* About this exercise
Copy out exactly the lines below that run from the one holding "e).rtcw = s.rtcw := rfl" to the one holding "e).rxCount = s.rxCount := rfl", keeping both of those lines and no others.

[Stored data]
-- ==== Sys2Proof/Laws/State.lean ====
section
/-! SUPPORT. One lemma per field per update of State: what each named operation leaves alone, and what
it writes, so that no proof unfolds a record update. -/

namespace Sys2Proof.Machine

set_option Elab.async false

/-! ### done -/

@[simp] theorem State.done_st (s : State) (v : Word) (bs : List Byte) (f : Bool) : (s.done v bs f).st = .ok := rfl
@[simp] theorem State.done_w (s : State) (v : Word) (bs : List Byte) (f : Bool) : (s.done v bs f).w = f := rfl
@[simp] theorem State.done_r (s : State) (v : Word) (bs : List Byte) (f : Bool) : (s.done v bs f).r = v := rfl
@[simp] theorem State.done_rb (s : State) (v : Word) (bs : List Byte) (f : Bool) : (s.done v bs f).rb = bs := rfl
@[simp] theorem State.done_seq (s : State) (v : Word) (bs : List Byte) (f : Bool) : (s.done v bs f).seq = .idle := rfl
@[simp] theorem State.done_idx (s : State) (v : Word) (bs : List Byte) (f : Bool) : (s.done v bs f).idx = s.idx := rfl
@[simp] theorem State.done_pollcnt (s : State) (v : Word) (bs : List Byte) (f : Bool) : (s.done v bs f).pollcnt = s.pollcnt := rfl
@[simp] theorem State.done_explen (s : State) (v : Word) (bs : List Byte) (f : Bool) : (s.done v bs f).explen = s.explen := rfl
@[simp] theorem State.done_fb (s : State) (v : Word) (bs : List Byte) (f : Bool) : (s.done v bs f).fb = s.fb := rfl
@[simp] theorem State.done_fblen (s : State) (v : Word) (bs : List Byte) (f : Bool) : (s.done v bs f).fblen = s.fblen := rfl
@[simp] theorem State.done_fbk (s : State) (v : Word) (bs : List Byte) (f : Bool) : (s.done v bs f).fbk = s.fbk := rfl
@[simp] theorem State.done_pri (s : State) (v : Word) (bs : List Byte) (f : Bool) : (s.done v bs f).pri = s.pri := rfl
@[simp] theorem State.done_chk (s : State) (v : Word) (bs : List Byte) (f : Bool) : (s.done v bs f).chk = s.chk := rfl
@[simp] theorem State.done_alm (s : State) (v : Word) (bs : List Byte) (f : Bool) : (s.done v bs f).alm = s.alm := rfl
@[simp] theorem State.done_rtcw (s : State) (v : Word) (bs : List Byte) (f : Bool) : (s.done v bs f).rtcw = s.rtcw := rfl
@[simp] theorem State.done_half (s : State) (v : Word) (bs : List Byte) (f : Bool) : (s.done v bs f).half = s.half := rfl
@[simp] theorem State.done_alrmw (s : State) (v : Word) (bs : List Byte) (f : Bool) : (s.done v bs f).alrmw = s.alrmw := rfl
@[simp] theorem State.done_alcfg (s : State) (v : Word) (bs : List Byte) (f : Bool) : (s.done v bs f).alcfg = s.alcfg := rfl
@[simp] theorem State.done_wren (s : State) (v : Word) (bs : List Byte) (f : Bool) : (s.done v bs f).wren = s.wren := rfl
@[simp] theorem State.done_prot (s : State) (v : Word) (bs : List Byte) (f : Bool) : (s.done v bs f).prot = s.prot := rfl
@[simp] theorem State.done_keyst (s : State) (v : Word) (bs : List Byte) (f : Bool) : (s.done v bs f).keyst = s.keyst := rfl
@[simp] theorem State.done_almif (s : State) (v : Word) (bs : List Byte) (f : Bool) : (s.done v bs f).almif = s.almif := rfl
@[simp] theorem State.done_irqinh (s : State) (v : Word) (bs : List Byte) (f : Bool) : (s.done v bs f).irqinh = s.irqinh := rfl
@[simp] theorem State.done_params (s : State) (v : Word) (bs : List Byte) (f : Bool) : (s.done v bs f).params = s.params := rfl
@[simp] theorem State.done_freeCount (s : State) (v : Word) (bs : List Byte) (f : Bool) : (s.done v bs f).freeCount = s.freeCount := rfl
@[simp] theorem State.done_tx (s : State) (v : Word) (bs : List Byte) (f : Bool) : (s.done v bs f).tx = s.tx := rfl
@[simp] theorem State.done_rx (s : State) (v : Word) (bs : List Byte) (f : Bool) : (s.done v bs f).rx = s.rx := rfl
@[simp] theorem State.done_rxCount (s : State) (v : Word) (bs : List Byte) (f : Bool) : (s.done v bs f).rxCount = s.rxCount := rfl
@[simp] theorem State.done_portCmd (s : State) (v : Word) (bs : List Byte) (f : Bool) : (s.done v bs f).portCmd = s.portCmd := rfl
@[simp] theorem State.done_portPl (s : State) (v : Word) (bs : List Byte) (f : Bool) : (s.done v bs f).portPl = s.portPl := rfl
@[simp] theorem State.done_agenda (s : State) (v : Word) (bs : List Byte) (f : Bool) : (s.done v bs f).agenda = s.agenda := rfl

/-! ### raise -/

@[simp] theorem State.raise_st (s : State) (e : Status) : (s.raise e).st = e := rfl
@[simp] theorem State.raise_w (s : State) (e : Status) : (s.raise e).w = false := rfl
@[simp] theorem State.raise_r (s : State) (e : Status) : (s.raise e).r = 0#32 := rfl
@[simp] theorem State.raise_rb (s : State) (e : Status) : (s.raise e).rb = [] := rfl
@[simp] theorem State.raise_seq (s : State) (e : Status) : (s.raise e).seq = .idle := rfl
@[simp] theorem State.raise_idx (s : State) (e : Status) : (s.raise e).idx = s.idx := rfl
@[simp] theorem State.raise_pollcnt (s : State) (e : Status) : (s.raise e).pollcnt = s.pollcnt := rfl
@[simp] theorem State.raise_explen (s : State) (e : Status) : (s.raise e).explen = s.explen := rfl
@[simp] theorem State.raise_fb (s : State) (e : Status) : (s.raise e).fb = s.fb := rfl
@[simp] theorem State.raise_fblen (s : State) (e : Status) : (s.raise e).fblen = s.fblen := rfl
@[simp] theorem State.raise_fbk (s : State) (e : Status) : (s.raise e).fbk = s.fbk := rfl
@[simp] theorem State.raise_pri (s : State) (e : Status) : (s.raise e).pri = s.pri := rfl
@[simp] theorem State.raise_chk (s : State) (e : Status) : (s.raise e).chk = s.chk := rfl
@[simp] theorem State.raise_alm (s : State) (e : Status) : (s.raise e).alm = s.alm := rfl
@[simp] theorem State.raise_rtcw (s : State) (e : Status) : (s.raise e).rtcw = s.rtcw := rfl
@[simp] theorem State.raise_half (s : State) (e : Status) : (s.raise e).half = s.half := rfl
@[simp] theorem State.raise_alrmw (s : State) (e : Status) : (s.raise e).alrmw = s.alrmw := rfl
@[simp] theorem State.raise_alcfg (s : State) (e : Status) : (s.raise e).alcfg = s.alcfg := rfl
@[simp] theorem State.raise_wren (s : State) (e : Status) : (s.raise e).wren = s.wren := rfl
@[simp] theorem State.raise_prot (s : State) (e : Status) : (s.raise e).prot = s.prot := rfl
@[simp] theorem State.raise_keyst (s : State) (e : Status) : (s.raise e).keyst = s.keyst := rfl
@[simp] theorem State.raise_almif (s : State) (e : Status) : (s.raise e).almif = s.almif := rfl
@[simp] theorem State.raise_irqinh (s : State) (e : Status) : (s.raise e).irqinh = s.irqinh := rfl
@[simp] theorem State.raise_params (s : State) (e : Status) : (s.raise e).params = s.params := rfl
@[simp] theorem State.raise_freeCount (s : State) (e : Status) : (s.raise e).freeCount = s.freeCount := rfl
@[simp] theorem State.raise_tx (s : State) (e : Status) : (s.raise e).tx = s.tx := rfl
@[simp] theorem State.raise_rx (s : State) (e : Status) : (s.raise e).rx = s.rx := rfl
@[simp] theorem State.raise_rxCount (s : State) (e : Status) : (s.raise e).rxCount = s.rxCount := rfl
@[simp] theorem State.raise_portCmd (s : State) (e : Status) : (s.raise e).portCmd = s.portCmd := rfl
@[simp] theorem State.raise_portPl (s : State) (e : Status) : (s.raise e).portPl = s.portPl := rfl
@[simp] theorem State.raise_agenda (s : State) (e : Status) : (s.raise e).agenda = s.agenda := rfl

* Answer box
@[simp] theorem State.raise_rtcw (s : State) (e : Status) : (s.raise e).rtcw = s.rtcw := rfl
@[simp] theorem State.raise_half (s : State) (e : Status) : (s.raise e).half = s.half := rfl
@[simp] theorem State.raise_alrmw (s : State) (e : Status) : (s.raise e).alrmw = s.alrmw := rfl
@[simp] theorem State.raise_alcfg (s : State) (e : Status) : (s.raise e).alcfg = s.alcfg := rfl
@[simp] theorem State.raise_wren (s : State) (e : Status) : (s.raise e).wren = s.wren := rfl
@[simp] theorem State.raise_prot (s : State) (e : Status) : (s.raise e).prot = s.prot := rfl
@[simp] theorem State.raise_keyst (s : State) (e : Status) : (s.raise e).keyst = s.keyst := rfl
@[simp] theorem State.raise_almif (s : State) (e : Status) : (s.raise e).almif = s.almif := rfl
@[simp] theorem State.raise_irqinh (s : State) (e : Status) : (s.raise e).irqinh = s.irqinh := rfl
@[simp] theorem State.raise_params (s : State) (e : Status) : (s.raise e).params = s.params := rfl
@[simp] theorem State.raise_freeCount (s : State) (e : Status) : (s.raise e).freeCount = s.freeCount := rfl
@[simp] theorem State.raise_tx (s : State) (e : Status) : (s.raise e).tx = s.tx := rfl
@[simp] theorem State.raise_rx (s : State) (e : Status) : (s.raise e).rx = s.rx := rfl
@[simp] theorem State.raise_rxCount (s : State) (e : Status) : (s.raise e).rxCount = s.rxCount := rfl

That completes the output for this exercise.